EXERCISE: Find every line below where the string "modify" shows up, and copy those lines.

PROVIDED RECORDS:
/-! ## modPower -/

@[simp] theorem modPower_pending (f : Sequencer → Sequencer) (s : State) :
    (State.modPower f s).pending = s.pending := rfl
@[simp] theorem modPower_phase (f : Sequencer → Sequencer) (s : State) :
    (State.modPower f s).phase = s.phase := rfl
@[simp] theorem modPower_now (f : Sequencer → Sequencer) (s : State) :
    (State.modPower f s).now = s.now := rfl
@[simp] theorem modPower_choices (f : Sequencer → Sequencer) (s : State) :
    (State.modPower f s).choices = s.choices := rfl
@[simp] theorem modPower_lines (f : Sequencer → Sequencer) (s : State) :
    (State.modPower f s).lines = s.lines := rfl
@[simp] theorem modPower_power (f : Sequencer → Sequencer) (s : State) :
    (State.modPower f s).power = f s.power := rfl
@[simp] theorem modPower_consoles (f : Sequencer → Sequencer) (s : State) :
    (State.modPower f s).consoles = s.consoles := rfl
@[simp] theorem modPower_ram (f : Sequencer → Sequencer) (s : State) :
    (State.modPower f s).ram = s.ram := rfl
@[simp] theorem modPower_pool (f : Sequencer → Sequencer) (s : State) :
    (State.modPower f s).pool = s.pool := rfl
@[simp] theorem modPower_units (f : Sequencer → Sequencer) (s : State) :
    (State.modPower f s).units = s.units := rfl
@[simp] theorem modPower_ports (f : Sequencer → Sequencer) (s : State) :
    (State.modPower f s).ports = s.ports := rfl
@[simp] theorem modPower_cache (f : Sequencer → Sequencer) (s : State) :
    (State.modPower f s).cache = s.cache := rfl
@[simp] theorem modPower_boot (f : Sequencer → Sequencer) (s : State) :
    (State.modPower f s).boot = s.boot := rfl
@[simp] theorem modPower_link (f : Sequencer → Sequencer) (s : State) :
    (State.modPower f s).link = s.link := rfl
@[simp] theorem modPower_loader (f : Sequencer → Sequencer) (s : State) :
    (State.modPower f s).loader = s.loader := rfl

/-! ## modConsole -/

@[simp] theorem modConsole_pending (n : Node) (f : Console → Console) (s : State) :
    (State.modConsole n f s).pending = s.pending := rfl
@[simp] theorem modConsole_phase (n : Node) (f : Console → Console) (s : State) :
    (State.modConsole n f s).phase = s.phase := rfl
@[simp] theorem modConsole_now (n : Node) (f : Console → Console) (s : State) :
    (State.modConsole n f s).now = s.now := rfl
@[simp] theorem modConsole_choices (n : Node) (f : Console → Console) (s : State) :
    (State.modConsole n f s).choices = s.choices := rfl
@[simp] theorem modConsole_lines (n : Node) (f : Console → Console) (s : State) :
    (State.modConsole n f s).lines = s.lines := rfl
@[simp] theorem modConsole_power (n : Node) (f : Console → Console) (s : State) :
    (State.modConsole n f s).power = s.power := rfl
@[simp] theorem modConsole_consoles (n : Node) (f : Console → Console) (s : State) :
    (State.modConsole n f s).consoles = s.consoles.modify n f := rfl
@[simp] theorem modConsole_ram (n : Node) (f : Console → Console) (s : State) :
    (State.modConsole n f s).ram = s.ram := rfl
@[simp] theorem modConsole_pool (n : Node) (f : Console → Console) (s : State) :
    (State.modConsole n f s).pool = s.pool := rfl
@[simp] theorem modConsole_units (n : Node) (f : Console → Console) (s : State) :
    (State.modConsole n f s).units = s.units := rfl
@[simp] theorem modConsole_ports (n : Node) (f : Console → Console) (s : State) :
    (State.modConsole n f s).ports = s.ports := rfl
@[simp] theorem modConsole_cache (n : Node) (f : Console → Console) (s : State) :
    (State.modConsole n f s).cache = s.cache := rfl
@[simp] theorem modConsole_boot (n : Node) (f : Console → Console) (s : State) :
    (State.modConsole n f s).boot = s.boot := rfl
@[simp] theorem modConsole_link (n : Node) (f : Console → Console) (s : State) :
    (State.modConsole n f s).link = s.link := rfl
@[simp] theorem modConsole_loader (n : Node) (f : Console → Console) (s : State) :
    (State.modConsole n f s).loader = s.loader := rfl

/-! ## modRam -/

@[simp] theorem modRam_pending (f : List Host.Cell → List Host.Cell) (s : State) :
    (State.modRam f s).pending = s.pending := rfl
@[simp] theorem modRam_phase (f : List Host.Cell → List Host.Cell) (s : State) :
    (State.modRam f s).phase = s.phase := rfl
@[simp] theorem modRam_now (f : List Host.Cell → List Host.Cell) (s : State) :
    (State.modRam f s).now = s.now := rfl
@[simp] theorem modRam_choices (f : List Host.Cell → List Host.Cell) (s : State) :
    (State.modRam f s).choices = s.choices := rfl
@[simp] theorem modRam_lines (f : List Host.Cell → List Host.Cell) (s : State) :
    (State.modRam f s).lines = s.lines := rfl
@[simp] theorem modRam_power (f : List Host.Cell → List Host.Cell) (s : State) :
    (State.modRam f s).power = s.power := rfl
@[simp] theorem modRam_consoles (f : List Host.Cell → List Host.Cell) (s : State) :
    (State.modRam f s).consoles = s.consoles := rfl
@[simp] theorem modRam_ram (f : List Host.Cell → List Host.Cell) (s : State) :
    (State.modRam f s).ram = f s.ram := rfl
@[simp] theorem modRam_pool (f : List Host.Cell → List Host.Cell) (s : State) :
    (State.modRam f s).pool = s.pool := rfl
@[simp] theorem modRam_units (f : List Host.Cell → List Host.Cell) (s : State) :
    (State.modRam f s).units = s.units := rfl
@[simp] theorem modRam_ports (f : List Host.Cell → List Host.Cell) (s : State) :
    (State.modRam f s).ports = s.ports := rfl
@[simp] theorem modRam_cache (f : List Host.Cell → List Host.Cell) (s : State) :
    (State.modRam f s).cache = s.cache := rfl
@[simp] theorem modRam_boot (f : List Host.Cell → List Host.Cell) (s : State) :
    (State.modRam f s).boot = s.boot := rfl
@[simp] theorem modRam_link (f : List Host.Cell → List Host.Cell) (s : State) :
    (State.modRam f s).link = s.link := rfl
@[simp] theorem modRam_loader (f : List Host.Cell → List Host.Cell) (s : State) :
    (State.modRam f s).loader = s.loader := rfl

/-! ## modPool -/

@[simp] theorem modPool_pending (f : Pool → Pool) (s : State) :
    (State.modPool f s).pending = s.pending := rfl
@[simp] theorem modPool_phase (f : Pool → Pool) (s : State) :
    (State.modPool f s).phase = s.phase := rfl
@[simp] theorem modPool_now (f : Pool → Pool) (s : State) :
    (State.modPool f s).now = s.now := rfl
@[simp] theorem modPool_choices (f : Pool → Pool) (s : State) :
    (State.modPool f s).choices = s.choices := rfl
@[simp] theorem modPool_lines (f : Pool → Pool) (s : State) :
    (State.modPool f s).lines = s.lines := rfl
@[simp] theorem modPool_power (f : Pool → Pool) (s : State) :
    (State.modPool f s).power = s.power := rfl
@[simp] theorem modPool_consoles (f : Pool → Pool) (s : State) :
    (State.modPool f s).consoles = s.consoles := rfl
@[simp] theorem modPool_ram (f : Pool → Pool) (s : State) :
    (State.modPool f s).ram = s.ram := rfl
@[simp] theorem modPool_pool (f : Pool → Pool) (s : State) :
    (State.modPool f s).pool = f s.pool := rfl
@[simp] theorem modPool_units (f : Pool → Pool) (s : State) :
    (State.modPool f s).units = s.units := rfl
@[simp] theorem modPool_ports (f : Pool → Pool) (s : State) :
    (State.modPool f s).ports = s.ports := rfl
@[simp] theorem modPool_cache (f : Pool → Pool) (s : State) :
    (State.modPool f s).cache = s.cache := rfl
@[simp] theorem modPool_boot (f : Pool → Pool) (s : State) :
    (State.modPool f s).boot = s.boot := rfl
@[simp] theorem modPool_link (f : Pool → Pool) (s : State) :
    (State.modPool f s).link = s.link := rfl
@[simp] theorem modPool_loader (f : Pool → Pool) (s : State) :
    (State.modPool f s).loader = s.loader := rfl

/-! ## modUnit -/

@[simp] theorem modUnit_pending (u : UnitId) (f : MediaUnit → MediaUnit) (s : State) :
    (State.modUnit u f s).pending = s.pending := rfl
@[simp] theorem modUnit_phase (u : UnitId) (f : MediaUnit → MediaUnit) (s : State) :
    (State.modUnit u f s).phase = s.phase := rfl
@[simp] theorem modUnit_now (u : UnitId) (f : MediaUnit → MediaUnit) (s : State) :
    (State.modUnit u f s).now = s.now := rfl
@[simp] theorem modUnit_choices (u : UnitId) (f : MediaUnit → MediaUnit) (s : State) :
    (State.modUnit u f s).choices = s.choices := rfl
@[simp] theorem modUnit_lines (u : UnitId) (f : MediaUnit → MediaUnit) (s : State) :
    (State.modUnit u f s).lines = s.lines := rfl
@[simp] theorem modUnit_power (u : UnitId) (f : MediaUnit → MediaUnit) (s : State) :
    (State.modUnit u f s).power = s.power := rfl
@[simp] theorem modUnit_consoles (u : UnitId) (f : MediaUnit → MediaUnit) (s : State) :
    (State.modUnit u f s).consoles = s.consoles := rfl
@[simp] theorem modUnit_ram (u : UnitId) (f : MediaUnit → MediaUnit) (s : State) :
    (State.modUnit u f s).ram = s.ram := rfl
@[simp] theorem modUnit_pool (u : UnitId) (f : MediaUnit → MediaUnit) (s : State) :
    (State.modUnit u f s).pool = s.pool := rfl
@[simp] theorem modUnit_units (u : UnitId) (f : MediaUnit → MediaUnit) (s : State) :
    (State.modUnit u f s).units = s.units.modify u f := rfl
@[simp] theorem modUnit_ports (u : UnitId) (f : MediaUnit → MediaUnit) (s : State) :
    (State.modUnit u f s).ports = s.ports := rfl
@[simp] theorem modUnit_cache (u : UnitId) (f : MediaUnit → MediaUnit) (s : State) :
    (State.modUnit u f s).cache = s.cache := rfl
@[simp] theorem modUnit_boot (u : UnitId) (f : MediaUnit → MediaUnit) (s : State) :
    (State.modUnit u f s).boot = s.boot := rfl
@[simp] theorem modUnit_link (u : UnitId) (f : MediaUnit → MediaUnit) (s : State) :
    (State.modUnit u f s).link = s.link := rfl
@[simp] theorem modUnit_loader (u : UnitId) (f : MediaUnit → MediaUnit) (s : State) :
    (State.modUnit u f s).loader = s.loader := rfl

/-! ## modCache -/

@[simp] theorem modCache_pending (f : Cache → Cache) (s : State) :
    (State.modCache f s).pending = s.pending := rfl
@[simp] theorem modCache_phase (f : Cache → Cache) (s : State) :
    (State.modCache f s).phase = s.phase := rfl
@[simp] theorem modCache_now (f : Cache → Cache) (s : State) :
    (State.modCache f s).now = s.now := rfl
@[simp] theorem modCache_choices (f : Cache → Cache) (s : State) :
    (State.modCache f s).choices = s.choices := rfl
@[simp] theorem modCache_lines (f : Cache → Cache) (s : State) :
    (State.modCache f s).lines = s.lines := rfl
@[simp] theorem modCache_power (f : Cache → Cache) (s : State) :
    (State.modCache f s).power = s.power := rfl
@[simp] theorem modCache_consoles (f : Cache → Cache) (s : State) :
    (State.modCache f s).consoles = s.consoles := rfl
@[simp] theorem modCache_ram (f : Cache → Cache) (s : State) :
    (State.modCache f s).ram = s.ram := rfl
@[simp] theorem modCache_pool (f : Cache → Cache) (s : State) :
    (State.modCache f s).pool = s.pool := rfl
@[simp] theorem modCache_units (f : Cache → Cache) (s : State) :
    (State.modCache f s).units = s.units := rfl
@[simp] theorem modCache_ports (f : Cache → Cache) (s : State) :
    (State.modCache f s).ports = s.ports := rfl
@[simp] theorem modCache_cache (f : Cache → Cache) (s : State) :
    (State.modCache f s).cache = f s.cache := rfl
@[simp] theorem modCache_boot (f : Cache → Cache) (s : State) :
    (State.modCache f s).boot = s.boot := rfl
@[simp] theorem modCache_link (f : Cache → Cache) (s : State) :
    (State.modCache f s).link = s.link := rfl
@[simp] theorem modCache_loader (f : Cache → Cache) (s : State) :
    (State.modCache f s).loader = s.loader := rfl

/-! ## modBoot -/

@[simp] theorem modBoot_pending (f : Boot → Boot) (s : State) :
    (State.modBoot f s).pending = s.pending := rfl
@[simp] theorem modBoot_phase (f : Boot → Boot) (s : State) :
    (State.modBoot f s).phase = s.phase := rfl
@[simp] theorem modBoot_now (f : Boot → Boot) (s : State) :
    (State.modBoot f s).now = s.now := rfl
@[simp] theorem modBoot_choices (f : Boot → Boot) (s : State) :
    (State.modBoot f s).choices = s.choices := rfl
@[simp] theorem modBoot_lines (f : Boot → Boot) (s : State) :
    (State.modBoot f s).lines = s.lines := rfl
@[simp] theorem modBoot_power (f : Boot → Boot) (s : State) :
    (State.modBoot f s).power = s.power := rfl
@[simp] theorem modBoot_consoles (f : Boot → Boot) (s : State) :
    (State.modBoot f s).consoles = s.consoles := rfl
@[simp] theorem modBoot_ram (f : Boot → Boot) (s : State) :
    (State.modBoot f s).ram = s.ram := rfl
@[simp] theorem modBoot_pool (f : Boot → Boot) (s : State) :
    (State.modBoot f s).pool = s.pool := rfl
@[simp] theorem modBoot_units (f : Boot → Boot) (s : State) :
    (State.modBoot f s).units = s.units := rfl
@[simp] theorem modBoot_ports (f : Boot → Boot) (s : State) :
    (State.modBoot f s).ports = s.ports := rfl
@[simp] theorem modBoot_cache (f : Boot → Boot) (s : State) :
    (State.modBoot f s).cache = s.cache := rfl
@[simp] theorem modBoot_boot (f : Boot → Boot) (s : State) :
    (State.modBoot f s).boot = f s.boot := rfl
@[simp] theorem modBoot_link (f : Boot → Boot) (s : State) :
    (State.modBoot f s).link = s.link := rfl
@[simp] theorem modBoot_loader (f : Boot → Boot) (s : State) :
    (State.modBoot f s).loader = s.loader := rfl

RESPONSE TO THIS TASK:
    (State.modConsole n f s).consoles = s.consoles.modify n f := rfl
    (State.modUnit u f s).units = s.units.modify u f := rfl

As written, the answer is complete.